● Aim of the exercise:
Which lines below fall between the one containing "s₁.phase ≠ .idle)" and the one containing "obtain ⟨hrest, rfl⟩"? Repeat them exactly, counting both of those lines, and add nothing else.

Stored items
theorem inTransfer_deliverAlike : DeliverAlike s₁ s₂ (inTransfer s₁) (inTransfer s₂) := by
  obtain ⟨-, -, hout₁⟩ := inTransfer_keeps s₁
  obtain ⟨-, -, hout₂⟩ := inTransfer_keeps s₂
  suffices h : SameCommand (inTransfer s₁) (inTransfer s₂) ∧ (inTransfer s₂).hostIn = (inTransfer s₁).hostIn by
    obtain ⟨hcommand, hin'⟩ := h
    exact .of_no_beat hcommand hin' hout₁ hout₂
  by_cases hoff : s₁.phase ≠ .load ∨ s₁.hostIn = []
  · rw [inTransfer_of_not_enabled hoff, inTransfer_of_not_enabled (by rwa [hsame.phase, hin])]
    exact ⟨hsame, hin⟩
  · obtain ⟨hload, hne⟩ := not_or.1 hoff
    obtain ⟨b, rest, hin₁⟩ := List.exists_cons_of_ne_nil hne
    have hload₁ : s₁.phase = .load := not_not.1 hload
    have htaken : SameCommand (takeByte b rest s₁) (takeByte b rest s₂) :=
      ⟨hsame.phase, hsame.lat, congrArg (· ++ [b]) hsame.inbuf, hsame.outq, hsame.done, hsame.err,
        hsame.errCode, hsame.units⟩
    rw [inTransfer_of_load hload₁ hin₁, inTransfer_of_load (hsame.phase.trans hload₁) (hin.trans hin₁),
      hsame.inbuf, hsame.lat]
    split_ifs
    · refine ⟨⟨rfl, htaken.lat, htaken.inbuf, ?_, htaken.done, htaken.err, htaken.errCode, htaken.units⟩, rfl⟩
      rw [finishLoad_outq, finishLoad_outq, htaken.lat, htaken.inbuf]
    · exact ⟨htaken, rfl⟩

theorem outTransfer_deliverAlike : DeliverAlike s₁ s₂ (outTransfer s₁) (outTransfer s₂) := by
  have hoffered : offeredBeat s₂ = offeredBeat s₁ := by simp only [offeredBeat, hsame.phase, hsame.outq]
  cases hb : offeredBeat s₁ with
  | none =>
    rw [outTransfer_of_no_beat hb, outTransfer_of_no_beat (hoffered.trans hb)]
    exact .of_no_beat hsame hin rfl rfl
  | some b =>
    obtain ⟨hemit, rest, hq⟩ := (offeredBeat_eq_some_iff s₁ b).1 hb
    rw [outTransfer_of_emit hemit hq, outTransfer_of_emit (hsame.phase.trans hemit) (hsame.outq.trans hq)]
    split_ifs
    · exact ⟨⟨rfl, hsame.lat, rfl, rfl, rfl, hsame.err, hsame.errCode, hsame.units⟩, hin, [b], rfl, rfl⟩
    · exact ⟨⟨hsame.phase, hsame.lat, hsame.inbuf, rfl, hsame.done, hsame.err, hsame.errCode, hsame.units⟩,
        hin, [b], rfl, rfl⟩

theorem afterPull_deliverAlike (op : HostOp) : DeliverAlike s₁ s₂ (afterPull op s₁) (afterPull op s₂) := by
  cases op with
  | pull => exact outTransfer_deliverAlike hsame hin
  | pullAll => exact outTransfer_deliverAlike hsame hin
  | _ => exact .of_no_beat hsame hin rfl rfl

theorem hostOp_deliverAlike {op : HostOp} {t₁ t₂ : State} (hbusy : s₁.phase ≠ .idle)
    (h₁ : hostOp op s₁ = .next t₁) (h₂ : hostOp op s₂ = .next t₂) : DeliverAlike s₁ s₂ t₁ t₂ := by
  have hruns₁ := hostOp_of_busy hbusy h₁
  have hruns₂ := hostOp_of_busy (hsame.phase.symm ▸ hbusy) h₂
  obtain ⟨hcommand, -, hbeats⟩ := afterPull_deliverAlike hsame hin op
  refine ⟨(hruns₁.command.symm.trans hcommand).trans hruns₂.command, ?_, ?_⟩
  · rw [hruns₁.hostIn, hruns₂.hostIn, hin]
  · rwa [hruns₁.hostOut, hruns₂.hostOut]

end

theorem step_of_rest {s : State} (h : s.turns = []) : step s = .next s := by simp [step, takeTurn, h]

theorem step_of_host_done {s : State} {ts : List Turn} (h : s.turns = .host :: ts) (hp : s.prog = []) :
    step s = .next (popTurn ts s) := by simp [step, takeTurn, h, runTurn, hostTurn, hp]

/-- Settles O58: both blocks make the same kind of step, and each kind reads the command in progress and the
bytes offered alone. -/
theorem runningCommandIgnoresTheRest : Obligations.RunningCommandIgnoresTheRest := by
  intro s₁ s₂ t₁ t₂ hbusy hsame hin hturns hprog hreset h₁ h₂
  suffices h : DeliverAlike s₁ s₂ t₁ t₂ from ⟨h.command, h.hostIn, h.beats⟩
  have hpop : ∀ ts, SameCommand (popTurn ts s₁) (popTurn ts s₂) := fun ts =>
    ((sameCommand_popTurn ts s₁).symm.trans hsame).trans (sameCommand_popTurn ts s₂)
  obtain ⟨hrest, rfl⟩ | ⟨ts, hinput, rfl⟩ | ⟨ts, hres, -⟩ | ⟨ts, hhost, hdone, rfl⟩ |
    ⟨ts, op, rest, hhost, hnext, hop⟩ := step_cases h₁
  · rw [step_of_rest (hturns.trans hrest)] at h₂
    obtain rfl := Host.Outcome.next.inj h₂
    exact .of_no_beat hsame hin rfl rfl
  · rw [step_of_input (hturns.trans hinput)] at h₂
    obtain rfl := Host.Outcome.next.inj h₂
    obtain ⟨hcommand, hin', hbeats⟩ := inTransfer_deliverAlike (hpop ts) hin
    exact ⟨hcommand, hin', hbeats⟩
  · exact absurd (by rw [hres, List.head?_cons]) hreset
  · rw [step_of_host_done (hturns.trans hhost) (hprog.trans hdone)] at h₂
    obtain rfl := Host.Outcome.next.inj h₂
    exact .of_no_beat (hpop ts) hin rfl rfl
  · rw [step_of_host (hturns.trans hhost) (hprog.trans hnext)] at h₂
    have hsame' : SameCommand (popOp rest (popTurn ts s₁)) (popOp rest (popTurn ts s₂)) :=
      ((sameCommand_popOp rest _).symm.trans (hpop ts)).trans (sameCommand_popOp rest _)
    obtain ⟨hcommand, hin', hbeats⟩ := hostOp_deliverAlike hsame' hin hbusy hop h₂
    exact ⟨hcommand, hin', hbeats⟩

end Sys2Proof.Machine
end

section
/-! PROOFS. The invariant of every reachable state (10_state.md R26, R32, R35 to R38, R41,
40_command_interface.md R132, R135). -/

namespace Sys2Proof.Machine

/-! ### The invariant of an idle and of a busy block -/

/-- What an accepted command reports and has latched: the part of the invariant that no later step of the
command touches. -/
structure Accepted (s : State) : Prop where
  done    : s.done = false
  err     : s.err = false
  errCode : s.errCode = .none
  len     : s.lat.len ≤ Config.maxLen ∧ (s.lat.op = .buildFrame → s.lat.len ≤ segMax)
  units   : s.units.toNat = unitCount s.lat.op s.lat.len s.lat.legacy

theorem Inv.accepted {s : State} (h : Inv s) (hbusy : s.phase ≠ .idle) : Accepted s := by
  obtain ⟨hdone, herr⟩ := h.busy_flags hbusy
  exact ⟨hdone, herr, h.err_code.1 herr, h.busy_len hbusy, h.busy_units hbusy⟩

● Written answer:
theorem hostOp_deliverAlike {op : HostOp} {t₁ t₂ : State} (hbusy : s₁.phase ≠ .idle)
    (h₁ : hostOp op s₁ = .next t₁) (h₂ : hostOp op s₂ = .next t₂) : DeliverAlike s₁ s₂ t₁ t₂ := by
  have hruns₁ := hostOp_of_busy hbusy h₁
  have hruns₂ := hostOp_of_busy (hsame.phase.symm ▸ hbusy) h₂
  obtain ⟨hcommand, -, hbeats⟩ := afterPull_deliverAlike hsame hin op
  refine ⟨(hruns₁.command.symm.trans hcommand).trans hruns₂.command, ?_, ?_⟩
  · rw [hruns₁.hostIn, hruns₂.hostIn, hin]
  · rwa [hruns₁.hostOut, hruns₂.hostOut]

end

theorem step_of_rest {s : State} (h : s.turns = []) : step s = .next s := by simp [step, takeTurn, h]

theorem step_of_host_done {s : State} {ts : List Turn} (h : s.turns = .host :: ts) (hp : s.prog = []) :
    step s = .next (popTurn ts s) := by simp [step, takeTurn, h, runTurn, hostTurn, hp]

/-- Settles O58: both blocks make the same kind of step, and each kind reads the command in progress and the
bytes offered alone. -/
theorem runningCommandIgnoresTheRest : Obligations.RunningCommandIgnoresTheRest := by
  intro s₁ s₂ t₁ t₂ hbusy hsame hin hturns hprog hreset h₁ h₂
  suffices h : DeliverAlike s₁ s₂ t₁ t₂ from ⟨h.command, h.hostIn, h.beats⟩
  have hpop : ∀ ts, SameCommand (popTurn ts s₁) (popTurn ts s₂) := fun ts =>
    ((sameCommand_popTurn ts s₁).symm.trans hsame).trans (sameCommand_popTurn ts s₂)
  obtain ⟨hrest, rfl⟩ | ⟨ts, hinput, rfl⟩ | ⟨ts, hres, -⟩ | ⟨ts, hhost, hdone, rfl⟩ |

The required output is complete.